(Dataset records)
/-! ## Transactions -/

/-- A step that is presented a command runs it, and the host then presents its next transaction. -/
def Obligations.StepRunsTheDecodedCommand : Prop :=
  ∀ (s : State) (w : CmdWord) (i : Instr), Presents s w → decode w = some i →
    ∃ t, exec i s = .next t ∧
      step s = .next { t with inp := s.pending.headD Inputs.idle, pending := s.pending.tail }

/-- A table word that decodes, requested on a running block's ports, is the command the next step runs (log 3 says
what `withFetchWord` stands for). -/
def Obligations.TableWordRunsItsCommand : Prop :=
  ∀ (s : State) (w : Nat) (i : Instr), s.record.fatal = false → decodeTableWord 16 w = some i →
    ∃ t, exec i (s.withFetchWord 16 w) = .next t ∧
      step (s.withFetchWord 16 w) = .next { t with inp := s.pending.headD Inputs.idle, pending := s.pending.tail }

/-- Every step answers a next state, by the first check of R228 that applies (R29). -/
def Obligations.StepFollowsTheCheckOrder : Prop :=
  ∀ s : State, ∃ t : State,
    step s = .next { t with inp := s.pending.headD Inputs.idle, pending := s.pending.tail } ∧
    (s.inp.rst = true →
      t = { s with out := ⟨0#64, 0#32, false, false⟩
                   record := ⟨false, none, 0#16, 0#32, 0#32, 0#32, 0#64⟩ }) ∧
    (s.inp.rst = false → s.inp.req = false → t = { s with out := ⟨0#64, 0#32, false, false⟩ }) ∧
    (s.inp.rst = false → s.inp.req = true → s.record.fatal = true →
      t = { s with out := ⟨0#64, 0#32, false, false⟩ }) ∧
    (s.inp.rst = false → s.inp.req = true → s.record.fatal = false → decode s.inp.cmd = none →
      t = { s with
            out := ⟨0#64, 0#32, false, false⟩
            record := ⟨true, some .illegal, s.inp.cmd, s.inp.a, s.inp.b, s.inp.c, s.inp.x⟩ }) ∧
    (∀ i, s.inp.rst = false → s.inp.req = true → s.record.fatal = false → decode s.inp.cmd = some i →
      exec i s = .next t)

/-- R30: a transaction with `RST` 1 puts the record and the outputs to zero, whatever the other inputs; and the
reset state itself has them zero. -/
def Obligations.ResetClearsTheRecord : Prop :=
  (∀ s : State, s.inp.rst = true → ∃ t : State, step s = .next t ∧
    t.record = ⟨false, none, 0#16, 0#32, 0#32, 0#32, 0#64⟩ ∧ t.out = ⟨0#64, 0#32, false, false⟩ ∧
    t.params = s.params) ∧
  State.reset.record = ⟨false, none, 0#16, 0#32, 0#32, 0#32, 0#64⟩ ∧
  State.reset.out = ⟨0#64, 0#32, false, false⟩

/-- R28: while halted every transaction without `RST` is ignored: no result, and the record is not changed. -/
def Obligations.HaltedIgnoresTransactions : Prop :=
  ∀ s : State, Halted s → s.inp.rst = false → ∃ t : State, step s = .next t ∧
    t.record = s.record ∧ t.out = ⟨0#64, 0#32, false, false⟩ ∧ t.params = s.params

/-- R227, R28: any number of transactions without `RST` leave a halted block halted with the same record. -/
def Obligations.HaltLastsUntilReset : Prop :=
  ∀ (n : Nat) (s : State), Halted s → s.inp.rst = false →
    (∀ p ∈ s.pending, p.rst = false) →
    ∃ t : State, Sys2Proof.core.run n s = .next t ∧ t.record = s.record ∧ t.params = s.params ∧
      (0 < n → t.out = ⟨0#64, 0#32, false, false⟩)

### [Your objective]
Every line of the data above should be retyped precisely.

### [Written response]
/-! ## Transactions -/

/-- A step that is presented a command runs it, and the host then presents its next transaction. -/
def Obligations.StepRunsTheDecodedCommand : Prop :=
  ∀ (s : State) (w : CmdWord) (i : Instr), Presents s w → decode w = some i →
    ∃ t, exec i s = .next t ∧
      step s = .next { t with inp := s.pending.headD Inputs.idle, pending := s.pending.tail }

/-- A table word that decodes, requested on a running block's ports, is the command the next step runs (log 3 says
what `withFetchWord` stands for). -/
def Obligations.TableWordRunsItsCommand : Prop :=
  ∀ (s : State) (w : Nat) (i : Instr), s.record.fatal = false → decodeTableWord 16 w = some i →
    ∃ t, exec i (s.withFetchWord 16 w) = .next t ∧
      step (s.withFetchWord 16 w) = .next { t with inp := s.pending.headD Inputs.idle, pending := s.pending.tail }

/-- Every step answers a next state, by the first check of R228 that applies (R29). -/
def Obligations.StepFollowsTheCheckOrder : Prop :=
  ∀ s : State, ∃ t : State,
    step s = .next { t with inp := s.pending.headD Inputs.idle, pending := s.pending.tail } ∧
    (s.inp.rst = true →
      t = { s with out := ⟨0#64, 0#32, false, false⟩
                   record := ⟨false, none, 0#16, 0#32, 0#32, 0#32, 0#64⟩ }) ∧
    (s.inp.rst = false → s.inp.req = false → t = { s with out := ⟨0#64, 0#32, false, false⟩ }) ∧
    (s.inp.rst = false → s.inp.req = true → s.record.fatal = true →
      t = { s with out := ⟨0#64, 0#32, false, false⟩ }) ∧
    (s.inp.rst = false → s.inp.req = true → s.record.fatal = false → decode s.inp.cmd = none →
      t = { s with
            out := ⟨0#64, 0#32, false, false⟩
            record := ⟨true, some .illegal, s.inp.cmd, s.inp.a, s.inp.b, s.inp.c, s.inp.x⟩ }) ∧
    (∀ i, s.inp.rst = false → s.inp.req = true → s.record.fatal = false → decode s.inp.cmd = some i →
      exec i s = .next t)

/-- R30: a transaction with `RST` 1 puts the record and the outputs to zero, whatever the other inputs; and the
reset state itself has them zero. -/
def Obligations.ResetClearsTheRecord : Prop :=
  (∀ s : State, s.inp.rst = true → ∃ t : State, step s = .next t ∧
    t.record = ⟨false, none, 0#16, 0#32, 0#32, 0#32, 0#64⟩ ∧ t.out = ⟨0#64, 0#32, false, false⟩ ∧
    t.params = s.params) ∧
  State.reset.record = ⟨false, none, 0#16, 0#32, 0#32, 0#32, 0#64⟩ ∧
  State.reset.out = ⟨0#64, 0#32, false, false⟩

/-- R28: while halted every transaction without `RST` is ignored: no result, and the record is not changed. -/
def Obligations.HaltedIgnoresTransactions : Prop :=
  ∀ s : State, Halted s → s.inp.rst = false → ∃ t : State, step s = .next t ∧
    t.record = s.record ∧ t.out = ⟨0#64, 0#32, false, false⟩ ∧ t.params = s.params

/-- R227, R28: any number of transactions without `RST` leave a halted block halted with the same record. -/
def Obligations.HaltLastsUntilReset : Prop :=
  ∀ (n : Nat) (s : State), Halted s → s.inp.rst = false →
    (∀ p ∈ s.pending, p.rst = false) →
    ∃ t : State, Sys2Proof.core.run n s = .next t ∧ t.record = s.record ∧ t.params = s.params ∧
      (0 < n → t.out = ⟨0#64, 0#32, false, false⟩)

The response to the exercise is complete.